Read the data, and whenever a line holds the word "List", report that line.

Record set »
◆ ◆ ◆ ◆ ◆ ◆ ◆

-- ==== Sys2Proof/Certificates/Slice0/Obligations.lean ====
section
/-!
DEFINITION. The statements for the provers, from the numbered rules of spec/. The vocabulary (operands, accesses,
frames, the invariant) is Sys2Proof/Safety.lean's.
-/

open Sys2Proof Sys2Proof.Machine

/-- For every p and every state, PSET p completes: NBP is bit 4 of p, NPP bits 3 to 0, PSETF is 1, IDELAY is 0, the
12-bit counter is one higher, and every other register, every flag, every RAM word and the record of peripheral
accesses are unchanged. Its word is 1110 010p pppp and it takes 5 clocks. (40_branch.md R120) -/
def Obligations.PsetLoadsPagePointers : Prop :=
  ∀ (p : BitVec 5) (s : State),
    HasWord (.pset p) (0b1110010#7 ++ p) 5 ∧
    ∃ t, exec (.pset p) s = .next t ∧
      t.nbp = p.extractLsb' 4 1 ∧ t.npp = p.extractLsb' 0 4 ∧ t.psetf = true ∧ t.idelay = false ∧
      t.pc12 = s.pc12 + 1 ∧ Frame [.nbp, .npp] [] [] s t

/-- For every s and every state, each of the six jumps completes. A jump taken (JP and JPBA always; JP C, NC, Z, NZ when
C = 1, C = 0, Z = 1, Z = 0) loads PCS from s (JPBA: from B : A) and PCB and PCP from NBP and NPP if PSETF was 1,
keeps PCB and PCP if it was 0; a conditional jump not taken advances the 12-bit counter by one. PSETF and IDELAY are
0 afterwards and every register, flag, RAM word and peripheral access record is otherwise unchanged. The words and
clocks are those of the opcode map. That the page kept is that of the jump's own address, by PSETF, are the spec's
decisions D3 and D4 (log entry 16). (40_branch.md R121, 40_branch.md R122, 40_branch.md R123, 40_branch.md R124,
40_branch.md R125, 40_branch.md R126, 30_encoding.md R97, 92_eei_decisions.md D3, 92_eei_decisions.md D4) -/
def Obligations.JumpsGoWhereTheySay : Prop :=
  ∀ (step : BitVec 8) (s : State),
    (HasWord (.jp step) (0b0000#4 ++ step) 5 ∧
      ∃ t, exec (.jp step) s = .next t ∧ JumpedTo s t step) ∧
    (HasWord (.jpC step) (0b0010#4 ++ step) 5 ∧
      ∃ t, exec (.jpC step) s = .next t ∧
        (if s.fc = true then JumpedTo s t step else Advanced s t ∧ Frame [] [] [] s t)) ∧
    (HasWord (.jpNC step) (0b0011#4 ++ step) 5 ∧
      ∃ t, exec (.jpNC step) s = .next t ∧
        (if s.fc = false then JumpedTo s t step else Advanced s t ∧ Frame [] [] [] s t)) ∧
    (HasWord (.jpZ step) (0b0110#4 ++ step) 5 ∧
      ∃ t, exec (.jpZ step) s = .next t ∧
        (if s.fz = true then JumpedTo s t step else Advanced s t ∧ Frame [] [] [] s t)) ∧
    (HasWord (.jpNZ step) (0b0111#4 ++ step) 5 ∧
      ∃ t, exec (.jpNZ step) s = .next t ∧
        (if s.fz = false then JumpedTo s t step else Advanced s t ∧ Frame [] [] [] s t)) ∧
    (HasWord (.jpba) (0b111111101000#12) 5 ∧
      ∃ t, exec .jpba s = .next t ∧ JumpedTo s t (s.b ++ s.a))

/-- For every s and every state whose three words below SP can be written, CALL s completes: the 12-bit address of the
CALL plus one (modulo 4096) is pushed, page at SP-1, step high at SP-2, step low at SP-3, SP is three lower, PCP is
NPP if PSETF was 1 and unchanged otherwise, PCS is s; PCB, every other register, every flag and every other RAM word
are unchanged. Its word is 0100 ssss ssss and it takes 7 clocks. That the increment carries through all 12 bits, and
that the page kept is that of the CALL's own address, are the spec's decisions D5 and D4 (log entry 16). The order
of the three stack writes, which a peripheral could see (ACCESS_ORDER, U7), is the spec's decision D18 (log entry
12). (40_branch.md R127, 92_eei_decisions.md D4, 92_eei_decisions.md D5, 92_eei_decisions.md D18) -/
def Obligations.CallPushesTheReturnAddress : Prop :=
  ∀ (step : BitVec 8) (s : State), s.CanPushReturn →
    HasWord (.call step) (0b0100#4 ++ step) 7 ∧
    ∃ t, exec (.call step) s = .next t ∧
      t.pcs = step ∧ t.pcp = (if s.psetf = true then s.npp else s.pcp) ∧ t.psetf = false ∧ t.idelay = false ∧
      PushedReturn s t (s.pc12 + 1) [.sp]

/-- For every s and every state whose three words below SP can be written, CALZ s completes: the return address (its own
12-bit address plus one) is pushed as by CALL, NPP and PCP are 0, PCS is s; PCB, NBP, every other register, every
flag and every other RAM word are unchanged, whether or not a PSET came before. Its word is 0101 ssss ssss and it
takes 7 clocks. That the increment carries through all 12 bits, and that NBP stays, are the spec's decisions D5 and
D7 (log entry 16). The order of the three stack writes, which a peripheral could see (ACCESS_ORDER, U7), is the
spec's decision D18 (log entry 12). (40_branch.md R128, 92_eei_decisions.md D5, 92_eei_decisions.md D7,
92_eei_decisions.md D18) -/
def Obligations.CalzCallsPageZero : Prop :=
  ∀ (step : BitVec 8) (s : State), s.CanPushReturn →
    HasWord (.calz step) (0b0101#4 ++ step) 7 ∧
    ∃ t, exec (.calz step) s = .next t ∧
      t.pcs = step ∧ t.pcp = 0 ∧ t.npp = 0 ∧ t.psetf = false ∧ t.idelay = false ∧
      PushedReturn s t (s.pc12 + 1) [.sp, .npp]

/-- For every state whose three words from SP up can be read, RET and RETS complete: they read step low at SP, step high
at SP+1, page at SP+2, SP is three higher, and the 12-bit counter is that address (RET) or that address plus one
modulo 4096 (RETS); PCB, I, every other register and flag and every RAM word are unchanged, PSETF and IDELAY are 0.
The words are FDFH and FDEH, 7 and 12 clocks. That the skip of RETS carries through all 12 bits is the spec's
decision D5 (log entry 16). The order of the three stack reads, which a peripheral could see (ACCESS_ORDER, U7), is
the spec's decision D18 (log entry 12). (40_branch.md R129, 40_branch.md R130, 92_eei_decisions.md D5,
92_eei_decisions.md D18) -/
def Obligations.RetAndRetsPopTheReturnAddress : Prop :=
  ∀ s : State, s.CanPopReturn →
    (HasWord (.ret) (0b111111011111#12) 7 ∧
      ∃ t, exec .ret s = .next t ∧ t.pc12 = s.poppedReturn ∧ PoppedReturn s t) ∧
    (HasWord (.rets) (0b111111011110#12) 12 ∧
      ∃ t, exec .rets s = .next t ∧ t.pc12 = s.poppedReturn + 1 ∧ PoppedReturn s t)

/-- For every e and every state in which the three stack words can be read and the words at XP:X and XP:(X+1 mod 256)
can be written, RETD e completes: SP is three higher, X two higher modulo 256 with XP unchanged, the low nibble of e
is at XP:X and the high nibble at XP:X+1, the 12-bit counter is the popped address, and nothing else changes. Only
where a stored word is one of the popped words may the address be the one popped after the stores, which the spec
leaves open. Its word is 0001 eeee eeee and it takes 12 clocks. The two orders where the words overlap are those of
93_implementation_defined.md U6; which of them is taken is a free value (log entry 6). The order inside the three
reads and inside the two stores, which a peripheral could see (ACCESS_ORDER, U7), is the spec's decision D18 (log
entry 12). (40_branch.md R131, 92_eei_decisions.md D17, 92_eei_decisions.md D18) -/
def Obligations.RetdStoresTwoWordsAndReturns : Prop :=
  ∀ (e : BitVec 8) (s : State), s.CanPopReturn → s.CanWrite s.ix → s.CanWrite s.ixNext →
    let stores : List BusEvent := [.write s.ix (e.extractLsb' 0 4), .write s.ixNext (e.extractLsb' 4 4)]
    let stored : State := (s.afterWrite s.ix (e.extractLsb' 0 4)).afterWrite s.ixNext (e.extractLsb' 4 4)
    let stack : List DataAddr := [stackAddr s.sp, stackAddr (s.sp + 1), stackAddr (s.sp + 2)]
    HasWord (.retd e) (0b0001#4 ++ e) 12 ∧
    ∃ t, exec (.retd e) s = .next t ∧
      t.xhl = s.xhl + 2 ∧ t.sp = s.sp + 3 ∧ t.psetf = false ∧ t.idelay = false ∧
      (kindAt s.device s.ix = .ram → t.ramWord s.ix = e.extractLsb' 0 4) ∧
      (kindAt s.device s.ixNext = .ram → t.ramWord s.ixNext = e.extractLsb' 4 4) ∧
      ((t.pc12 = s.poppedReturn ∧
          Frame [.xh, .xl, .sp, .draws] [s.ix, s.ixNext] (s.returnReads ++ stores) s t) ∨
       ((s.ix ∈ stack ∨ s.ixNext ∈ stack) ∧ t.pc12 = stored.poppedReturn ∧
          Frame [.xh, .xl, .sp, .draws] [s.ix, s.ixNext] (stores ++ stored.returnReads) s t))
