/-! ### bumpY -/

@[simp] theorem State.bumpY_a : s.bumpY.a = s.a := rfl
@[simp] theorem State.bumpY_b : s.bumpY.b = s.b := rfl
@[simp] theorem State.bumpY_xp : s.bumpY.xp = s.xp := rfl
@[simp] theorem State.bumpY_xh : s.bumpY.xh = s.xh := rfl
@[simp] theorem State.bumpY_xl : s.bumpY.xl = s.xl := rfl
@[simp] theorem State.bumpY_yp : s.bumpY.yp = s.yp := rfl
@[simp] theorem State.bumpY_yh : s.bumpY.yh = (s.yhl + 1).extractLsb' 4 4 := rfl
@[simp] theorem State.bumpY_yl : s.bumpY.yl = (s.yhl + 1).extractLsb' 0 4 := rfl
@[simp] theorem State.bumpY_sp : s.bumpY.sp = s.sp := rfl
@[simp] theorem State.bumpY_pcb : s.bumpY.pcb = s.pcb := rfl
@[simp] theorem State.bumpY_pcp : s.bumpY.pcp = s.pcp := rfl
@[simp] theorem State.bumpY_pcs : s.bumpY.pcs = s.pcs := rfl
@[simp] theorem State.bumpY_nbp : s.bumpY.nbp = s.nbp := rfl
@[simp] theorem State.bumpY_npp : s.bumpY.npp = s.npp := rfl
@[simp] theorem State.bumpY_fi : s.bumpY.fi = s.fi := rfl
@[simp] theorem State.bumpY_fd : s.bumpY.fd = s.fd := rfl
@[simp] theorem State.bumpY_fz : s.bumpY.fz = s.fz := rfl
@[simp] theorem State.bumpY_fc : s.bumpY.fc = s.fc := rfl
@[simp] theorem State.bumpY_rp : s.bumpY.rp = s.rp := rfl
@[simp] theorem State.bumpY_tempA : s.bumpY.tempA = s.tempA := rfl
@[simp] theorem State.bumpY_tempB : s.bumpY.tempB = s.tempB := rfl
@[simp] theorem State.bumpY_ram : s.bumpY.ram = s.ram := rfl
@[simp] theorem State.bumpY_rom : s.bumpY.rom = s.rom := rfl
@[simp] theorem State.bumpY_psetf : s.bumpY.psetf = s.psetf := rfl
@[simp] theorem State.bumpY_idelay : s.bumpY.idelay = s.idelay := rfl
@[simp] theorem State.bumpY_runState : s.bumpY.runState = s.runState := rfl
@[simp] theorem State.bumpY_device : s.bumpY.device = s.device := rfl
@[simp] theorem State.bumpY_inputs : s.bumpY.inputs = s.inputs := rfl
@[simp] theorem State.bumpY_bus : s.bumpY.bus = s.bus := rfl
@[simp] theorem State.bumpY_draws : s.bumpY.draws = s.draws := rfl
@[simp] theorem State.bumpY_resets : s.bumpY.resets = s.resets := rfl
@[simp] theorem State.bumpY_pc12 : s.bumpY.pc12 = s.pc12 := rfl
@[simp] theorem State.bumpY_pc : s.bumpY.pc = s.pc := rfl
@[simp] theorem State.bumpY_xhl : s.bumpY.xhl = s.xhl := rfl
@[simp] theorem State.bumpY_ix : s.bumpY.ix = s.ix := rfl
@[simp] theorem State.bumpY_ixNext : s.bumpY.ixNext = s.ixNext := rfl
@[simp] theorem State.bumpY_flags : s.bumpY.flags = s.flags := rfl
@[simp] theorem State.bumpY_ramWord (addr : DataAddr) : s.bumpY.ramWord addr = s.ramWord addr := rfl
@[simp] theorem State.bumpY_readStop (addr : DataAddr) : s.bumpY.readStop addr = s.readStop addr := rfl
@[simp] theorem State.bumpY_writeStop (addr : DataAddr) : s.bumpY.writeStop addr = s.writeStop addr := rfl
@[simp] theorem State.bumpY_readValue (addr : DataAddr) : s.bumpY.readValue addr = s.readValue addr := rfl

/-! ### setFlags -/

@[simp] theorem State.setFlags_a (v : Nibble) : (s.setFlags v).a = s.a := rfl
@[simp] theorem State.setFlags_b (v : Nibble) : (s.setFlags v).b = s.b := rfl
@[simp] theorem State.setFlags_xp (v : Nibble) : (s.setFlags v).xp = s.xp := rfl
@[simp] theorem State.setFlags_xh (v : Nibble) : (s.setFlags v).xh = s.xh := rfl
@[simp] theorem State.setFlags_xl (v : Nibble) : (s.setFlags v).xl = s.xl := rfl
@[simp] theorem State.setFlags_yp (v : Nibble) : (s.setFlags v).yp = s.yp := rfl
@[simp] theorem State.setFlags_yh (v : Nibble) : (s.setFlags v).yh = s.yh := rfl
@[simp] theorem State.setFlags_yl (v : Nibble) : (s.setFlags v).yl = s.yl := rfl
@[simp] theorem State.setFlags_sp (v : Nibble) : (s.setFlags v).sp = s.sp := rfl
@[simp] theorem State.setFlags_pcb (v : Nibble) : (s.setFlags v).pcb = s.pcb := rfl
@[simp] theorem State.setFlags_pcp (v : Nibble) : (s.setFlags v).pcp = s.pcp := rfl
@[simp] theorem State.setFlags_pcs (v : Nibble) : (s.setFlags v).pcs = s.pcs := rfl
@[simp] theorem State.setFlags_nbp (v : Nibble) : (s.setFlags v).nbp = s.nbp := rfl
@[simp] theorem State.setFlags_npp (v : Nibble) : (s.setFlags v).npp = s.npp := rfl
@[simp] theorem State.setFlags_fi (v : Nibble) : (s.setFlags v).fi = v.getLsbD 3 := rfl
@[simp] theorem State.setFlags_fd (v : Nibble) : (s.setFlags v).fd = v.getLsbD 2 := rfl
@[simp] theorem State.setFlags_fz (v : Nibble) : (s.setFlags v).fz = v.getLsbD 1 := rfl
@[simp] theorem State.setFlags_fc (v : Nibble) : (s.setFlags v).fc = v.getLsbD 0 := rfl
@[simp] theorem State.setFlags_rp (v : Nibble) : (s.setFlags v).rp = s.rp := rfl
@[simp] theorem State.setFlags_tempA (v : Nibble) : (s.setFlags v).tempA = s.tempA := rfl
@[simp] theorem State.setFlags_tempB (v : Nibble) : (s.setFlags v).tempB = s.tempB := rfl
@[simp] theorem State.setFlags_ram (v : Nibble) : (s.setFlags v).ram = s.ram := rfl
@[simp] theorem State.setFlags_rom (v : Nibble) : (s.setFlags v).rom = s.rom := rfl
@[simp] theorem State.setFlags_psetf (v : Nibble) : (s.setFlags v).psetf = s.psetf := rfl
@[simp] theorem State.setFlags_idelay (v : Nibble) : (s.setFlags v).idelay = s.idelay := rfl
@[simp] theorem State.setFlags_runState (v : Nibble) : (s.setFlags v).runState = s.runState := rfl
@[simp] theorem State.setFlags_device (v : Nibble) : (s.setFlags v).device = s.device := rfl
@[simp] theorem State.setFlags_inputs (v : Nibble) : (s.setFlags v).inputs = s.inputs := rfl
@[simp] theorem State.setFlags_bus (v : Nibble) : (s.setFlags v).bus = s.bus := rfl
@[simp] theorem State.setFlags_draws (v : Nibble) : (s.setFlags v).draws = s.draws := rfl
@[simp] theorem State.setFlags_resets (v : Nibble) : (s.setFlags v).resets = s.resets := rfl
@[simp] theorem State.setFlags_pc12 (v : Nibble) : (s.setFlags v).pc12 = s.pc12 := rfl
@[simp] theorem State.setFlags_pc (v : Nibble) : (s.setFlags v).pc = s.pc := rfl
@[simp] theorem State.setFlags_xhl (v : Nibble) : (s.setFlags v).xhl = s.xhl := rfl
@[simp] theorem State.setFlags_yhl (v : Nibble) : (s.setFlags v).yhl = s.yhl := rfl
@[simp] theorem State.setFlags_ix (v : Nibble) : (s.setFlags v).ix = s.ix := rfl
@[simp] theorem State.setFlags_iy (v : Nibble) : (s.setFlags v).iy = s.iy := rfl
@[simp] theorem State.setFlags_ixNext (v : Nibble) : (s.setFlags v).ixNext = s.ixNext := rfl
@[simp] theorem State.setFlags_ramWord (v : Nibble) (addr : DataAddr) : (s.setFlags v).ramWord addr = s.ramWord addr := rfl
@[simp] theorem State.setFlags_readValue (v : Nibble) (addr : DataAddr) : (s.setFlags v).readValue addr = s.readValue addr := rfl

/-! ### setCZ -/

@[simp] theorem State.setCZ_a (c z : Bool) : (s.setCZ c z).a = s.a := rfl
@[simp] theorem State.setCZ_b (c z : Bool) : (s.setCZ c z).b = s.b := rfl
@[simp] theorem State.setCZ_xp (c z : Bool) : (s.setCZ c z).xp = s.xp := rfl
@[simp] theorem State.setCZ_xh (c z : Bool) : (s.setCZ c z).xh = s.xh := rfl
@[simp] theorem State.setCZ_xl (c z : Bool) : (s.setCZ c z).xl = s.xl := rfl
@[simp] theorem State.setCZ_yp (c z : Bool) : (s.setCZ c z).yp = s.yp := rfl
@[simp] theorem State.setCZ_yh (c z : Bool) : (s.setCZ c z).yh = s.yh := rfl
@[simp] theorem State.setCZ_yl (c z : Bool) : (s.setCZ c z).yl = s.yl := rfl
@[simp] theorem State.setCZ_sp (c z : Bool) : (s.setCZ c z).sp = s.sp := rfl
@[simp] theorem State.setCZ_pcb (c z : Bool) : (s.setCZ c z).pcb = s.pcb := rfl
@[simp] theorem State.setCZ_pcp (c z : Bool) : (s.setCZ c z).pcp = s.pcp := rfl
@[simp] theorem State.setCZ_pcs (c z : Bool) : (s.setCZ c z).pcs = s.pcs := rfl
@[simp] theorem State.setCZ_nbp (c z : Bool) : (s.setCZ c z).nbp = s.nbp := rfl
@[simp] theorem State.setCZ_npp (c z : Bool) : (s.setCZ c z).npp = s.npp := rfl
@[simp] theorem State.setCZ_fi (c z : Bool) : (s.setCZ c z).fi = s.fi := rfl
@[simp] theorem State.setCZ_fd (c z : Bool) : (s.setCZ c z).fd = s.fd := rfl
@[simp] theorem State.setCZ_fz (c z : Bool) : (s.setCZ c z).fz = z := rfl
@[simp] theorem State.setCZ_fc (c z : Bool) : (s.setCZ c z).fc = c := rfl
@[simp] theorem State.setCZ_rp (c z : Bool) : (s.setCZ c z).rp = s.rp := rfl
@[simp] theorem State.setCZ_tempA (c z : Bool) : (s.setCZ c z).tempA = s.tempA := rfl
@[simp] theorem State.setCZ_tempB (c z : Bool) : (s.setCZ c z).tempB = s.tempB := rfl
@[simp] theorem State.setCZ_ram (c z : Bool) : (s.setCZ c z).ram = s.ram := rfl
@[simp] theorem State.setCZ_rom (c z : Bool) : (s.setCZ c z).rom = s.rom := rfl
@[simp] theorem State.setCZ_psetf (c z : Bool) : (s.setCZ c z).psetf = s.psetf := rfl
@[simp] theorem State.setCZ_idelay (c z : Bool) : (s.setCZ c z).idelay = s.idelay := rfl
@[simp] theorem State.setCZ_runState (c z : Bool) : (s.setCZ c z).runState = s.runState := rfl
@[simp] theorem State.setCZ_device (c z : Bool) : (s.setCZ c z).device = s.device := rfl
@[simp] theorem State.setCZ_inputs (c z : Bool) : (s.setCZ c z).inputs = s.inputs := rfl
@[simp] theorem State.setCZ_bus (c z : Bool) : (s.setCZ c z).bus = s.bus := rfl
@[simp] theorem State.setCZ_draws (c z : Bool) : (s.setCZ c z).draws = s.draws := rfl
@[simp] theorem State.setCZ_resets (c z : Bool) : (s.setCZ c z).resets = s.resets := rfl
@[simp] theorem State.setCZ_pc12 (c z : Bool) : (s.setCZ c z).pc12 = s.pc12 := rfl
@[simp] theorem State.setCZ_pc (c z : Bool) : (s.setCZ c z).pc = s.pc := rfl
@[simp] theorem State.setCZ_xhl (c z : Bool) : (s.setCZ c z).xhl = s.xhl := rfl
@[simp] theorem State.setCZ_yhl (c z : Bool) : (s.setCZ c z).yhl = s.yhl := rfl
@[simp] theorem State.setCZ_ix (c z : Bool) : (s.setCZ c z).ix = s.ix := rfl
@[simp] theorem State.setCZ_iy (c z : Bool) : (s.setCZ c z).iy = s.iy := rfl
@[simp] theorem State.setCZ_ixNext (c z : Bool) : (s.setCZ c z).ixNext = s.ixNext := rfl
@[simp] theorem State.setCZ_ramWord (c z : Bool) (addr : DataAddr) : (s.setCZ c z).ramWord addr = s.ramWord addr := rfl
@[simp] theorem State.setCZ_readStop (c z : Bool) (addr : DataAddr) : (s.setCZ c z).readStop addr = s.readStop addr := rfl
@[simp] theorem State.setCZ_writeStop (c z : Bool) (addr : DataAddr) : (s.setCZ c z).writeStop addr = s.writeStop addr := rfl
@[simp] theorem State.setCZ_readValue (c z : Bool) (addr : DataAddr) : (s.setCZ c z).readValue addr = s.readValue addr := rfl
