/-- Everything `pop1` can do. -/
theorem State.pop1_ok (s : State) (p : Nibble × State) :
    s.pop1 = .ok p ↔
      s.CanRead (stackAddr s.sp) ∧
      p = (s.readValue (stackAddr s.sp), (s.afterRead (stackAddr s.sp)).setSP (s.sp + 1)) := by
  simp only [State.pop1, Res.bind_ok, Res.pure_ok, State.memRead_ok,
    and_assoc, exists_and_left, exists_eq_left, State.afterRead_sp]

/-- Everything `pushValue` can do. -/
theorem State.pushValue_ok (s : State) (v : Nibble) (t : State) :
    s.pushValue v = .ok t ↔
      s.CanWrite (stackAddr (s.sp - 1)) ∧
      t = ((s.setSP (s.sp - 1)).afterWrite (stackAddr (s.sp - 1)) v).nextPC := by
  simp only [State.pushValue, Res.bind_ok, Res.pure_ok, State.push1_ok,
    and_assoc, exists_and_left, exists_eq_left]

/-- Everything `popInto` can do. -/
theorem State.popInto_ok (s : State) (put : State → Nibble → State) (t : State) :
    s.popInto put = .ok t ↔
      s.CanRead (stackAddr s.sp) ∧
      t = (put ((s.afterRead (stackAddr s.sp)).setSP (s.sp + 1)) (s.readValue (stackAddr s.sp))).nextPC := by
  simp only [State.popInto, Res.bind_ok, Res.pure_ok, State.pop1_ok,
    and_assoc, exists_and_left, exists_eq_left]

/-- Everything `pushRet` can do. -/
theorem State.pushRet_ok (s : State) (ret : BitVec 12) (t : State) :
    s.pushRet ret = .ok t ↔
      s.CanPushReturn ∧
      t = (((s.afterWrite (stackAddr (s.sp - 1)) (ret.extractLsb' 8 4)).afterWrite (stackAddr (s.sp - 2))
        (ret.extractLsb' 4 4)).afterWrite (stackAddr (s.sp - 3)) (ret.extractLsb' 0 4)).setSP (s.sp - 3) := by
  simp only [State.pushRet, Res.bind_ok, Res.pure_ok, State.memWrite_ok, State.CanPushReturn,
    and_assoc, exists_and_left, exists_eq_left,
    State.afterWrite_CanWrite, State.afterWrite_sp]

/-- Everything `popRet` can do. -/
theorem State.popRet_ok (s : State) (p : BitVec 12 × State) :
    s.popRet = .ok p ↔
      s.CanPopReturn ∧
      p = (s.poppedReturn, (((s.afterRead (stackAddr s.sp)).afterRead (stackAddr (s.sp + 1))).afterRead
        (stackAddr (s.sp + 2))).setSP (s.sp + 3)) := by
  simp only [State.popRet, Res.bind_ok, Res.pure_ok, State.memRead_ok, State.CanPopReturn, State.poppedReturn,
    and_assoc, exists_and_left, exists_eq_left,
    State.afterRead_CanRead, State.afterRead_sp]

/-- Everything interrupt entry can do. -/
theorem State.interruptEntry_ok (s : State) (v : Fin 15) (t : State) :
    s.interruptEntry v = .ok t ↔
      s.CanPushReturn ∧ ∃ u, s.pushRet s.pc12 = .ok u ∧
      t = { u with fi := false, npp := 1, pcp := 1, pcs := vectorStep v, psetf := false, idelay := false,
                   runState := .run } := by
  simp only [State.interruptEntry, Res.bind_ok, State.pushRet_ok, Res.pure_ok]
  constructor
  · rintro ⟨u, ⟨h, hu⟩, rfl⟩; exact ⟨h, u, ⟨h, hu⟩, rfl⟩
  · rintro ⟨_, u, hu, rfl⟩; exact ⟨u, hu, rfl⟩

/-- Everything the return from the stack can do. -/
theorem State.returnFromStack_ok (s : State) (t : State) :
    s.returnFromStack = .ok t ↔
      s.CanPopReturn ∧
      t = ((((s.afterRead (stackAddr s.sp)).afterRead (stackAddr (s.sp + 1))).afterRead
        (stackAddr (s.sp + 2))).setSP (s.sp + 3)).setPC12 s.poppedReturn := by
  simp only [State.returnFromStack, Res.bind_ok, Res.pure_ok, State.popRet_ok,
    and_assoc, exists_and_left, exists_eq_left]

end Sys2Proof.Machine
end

◆ ◆ ◆ ◆ ◆ ◆ ◆

Solution »
    let stores : List BusEvent := [.write s.ix (e.extractLsb' 0 4), .write s.ixNext (e.extractLsb' 4 4)]
    let stack : List DataAddr := [stackAddr s.sp, stackAddr (s.sp + 1), stackAddr (s.sp + 2)]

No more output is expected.